_EXERCISE OBJECTIVE_. Although the data below holds other lines too, output only those from the line with "def loadMoves (s" up to and including the line with "def recMoves (s", exactly as they appear.

(Excerpts from a dataset)
-- ==== Sys2Proof/Machine/Moves.lean ====
section
/-! DEFINITION. What can happen next: the word that a clause has come to, the part's own steps that are due, and
what the outside brings. Several moves can be open at once; R198, R238, R406 and R499 leave their order free. -/

namespace Sys2Proof.Machine

/-! ## The next word of a clause -/

/-- The counted word that a running sub-gang has come to, decoded with the word after it. -/
def nextInstr (r : Run) : Except DecodeError Instr :=
  decodeWord (r.words.getD r.ix 0) (r.words.getD (r.ix + 1) 0)

/-- A word that is no instruction traps ILL in every slice with an active lane (R72). -/
def badWord (s : State) (g : Gang) (sub : Nat) (r : Run) : State :=
  let n := wordCount (r.words.getD r.ix 0)
  let xs := (g.slicesOf sub).filter fun x => x.active != 0
  if xs.isEmpty then
    retire s ⟨s, g, sub, .nop noFields, instrDesc (.nop noFields), noFields, r, [], 0⟩ n
  else trapSlices s g sub ⟨r.hdr, r.ix + 1, r.words.length, n⟩ (xs.map fun x => hitAt x.pos (lowLane x.active) .ill)

/-- Every sub-gang inside a clause. -/
def runningSubs (s : State) : List Cur :=
  s.gangs.flatMap fun g => (g.subs.filter fun u => u.run.isSome).map fun u => ⟨g.core, g.slot, u.id⟩

/-! ## The cores -/

/-- A sub-gang may start a clause but for a line of code that another module holds. -/
def subAsks (s : State) (g : Gang) (u : Sub) : Bool :=
  subFree s g u && match (nextFetch s g u).2 with
    | .ask _ => true
    | _ => false

/-- The clauses that can start: the choice of each free issue slot, and fetches that must ask for a line. -/
def startMoves (s : State) : List Instr :=
  s.gangs.flatMap fun g =>
    if slotBusy s g.core g.islot then []
    else (g.subs.filter fun u => slotChoice s g.core g.islot == some (g.slot, u.id) || subAsks s g u).map fun u =>
      .clauseStart g.core g.slot u.id

/-- The step of one slice that is ending, trapping, or has a failure to take. -/
def sliceMoves (s : State) (g : Gang) (x : Slice) : List Instr :=
  let late := if !x.merr.isEmpty then [Instr.completionStageTrap g.core g.slot x.pos] else []
  match x.st with
  | .run u => if (g.sub u).any fun v => v.run.isSome || v.word != 0 then [] else late
  | .parked _ _ => late
  | .ending e =>
    if e.full then [.poolSpaceGrant g.core g.slot x.pos]
    else if !x.merr.isEmpty then late
    else if drained s g.core g.slot x.pos then [.segmentEnd g.core g.slot x.pos] else []
  | .trapping t =>
    if t.full then [.poolSpaceGrant g.core g.slot x.pos]
    else if drained s g.core g.slot x.pos then [.trapDelivery g.core g.slot x.pos] else []
  | .dead => []

def gangMoves (s : State) : List Instr :=
  (s.gangs.flatMap fun g => g.slices.flatMap (sliceMoves s g)) ++
  (s.gangs.flatMap fun g => (g.subs.filter (subAged s g.core)).map fun u => .agingStep (.subgang g.core g.slot u.id))

/-- Results that can be written and accesses that can be performed. -/
def pendMoves (s : State) : List Instr :=
  (s.pend.filter (pendReady s)).map fun q => if q.flag.isSome then .vlResultWrite q.id else .untrackedResultWrite q.id

/-- The choice of a core's bin unit. -/
def pickMove (s : State) (core : Nat) : List Instr :=
  match choice208 s core with
  | none => []
  | some c =>
    match c.pick with
    | .gang => [.gangCreate core]
    | .bin b k =>
      let save := match binFront s core b with
        | some m => (readHead s m).xptr
        | none => 0
      if save != 0 && (expAt s core save).isNone then [.expSlotLoad core b]
      else if k = 1 then [.binTimeout core b] else [.binDrain core b]

/-- Cores with something to resume or to create. -/
def busyCores (s : State) : List Nat :=
  distinct ((s.recs.filter fun m => m.runnable).map (fun m => m.core) ++ (s.groups.filter fun g => g.st == .placed).map fun g => g.core)

/-- The bins whose front record needs lines of another module's save area. -/
def loadMoves (s : State) : List Instr :=
  s.recs.flatMap fun m => match m.st with
    | .binned b => if (frontMissing s m.core b).isEmpty then [] else [.expSlotLoad m.core b]
    | _ => []

/-- Steps of one record. -/
def recMoves (s : State) (m : RecMeta) : List Instr :=
  (match m.st with
   | .travelling w => [Instr.recordMove m.rid w]
   | _ => []) ++
  (if recordAged s m then [.agingStep (.record m.rid)] else [])

/-- An event of a lane has fired and the lane still waits for it. -/
def stillWaits (s : State) (w : Wait) : Bool :=
  match s.rec? w.rid with
  | some m => w.fired.isSome && bitOf (readHead s m).waits w.lane
  | none => false

def recordMoves (s : State) : List Instr :=
  ((busyCores s).flatMap (pickMove s)) ++ loadMoves s ++ s.recs.flatMap (recMoves s) ++
  (s.waits.filter (stillWaits s)).map fun w => .laneEventFire w.rid w.lane

/-! ## The dies -/

def taskMoves (s : State) (die : Nat) : List Instr :=
  (match nextPair s die with
   | some t =>
     if (feedCore s die).isNone then []
     else if (samePair (s.tasks.getD die []) t).length < 4 then [Instr.taskAgeTimeout die t.ctx t.entry]
     else [.taskSliceForm die t.ctx t.entry]
   | none => []) ++
  (match firstWaiting s die with
   | some rid => if taskRoom < (s.tasks.getD die []).length + (pendingTasks s rid).length then [] else [.taskqRoomPlace die]
   | none => [])

def dieMoves (s : State) (die : Nat) : List Instr :=
  let d := s.dieRegs die
  taskMoves s die ++
  (if s.recs.any (fun m => m.core / 64 == die) && decide (d.balNext ≤ s.clk) then [Instr.balancerPeriod die] else []) ++
  (if (nextWalk s die).isSome then [.walkStart die] else []) ++
  (if d.preBusy then [.preemptGroupDone die] else []) ++
  (if d.poolNext.isSome && poolEmpty s die then [.poolcfgApply die] else [])

/-- A walk goes on unless it waits for a line. -/
def walkMoves (s : State) : List Instr :=
  (s.walks.filter fun w => w.running && !(s.reqs.any fun r => r.who == .walk w.id)).map fun w =>
    match walkResult s w with
    | .fail .. => .walkFail w.id
    | _ => .walkComplete w.id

_EXPECTED ANSWER_.
def loadMoves (s : State) : List Instr :=
  s.recs.flatMap fun m => match m.st with
    | .binned b => if (frontMissing s m.core b).isEmpty then [] else [.expSlotLoad m.core b]
    | _ => []

/-- Steps of one record. -/
def recMoves (s : State) (m : RecMeta) : List Instr :=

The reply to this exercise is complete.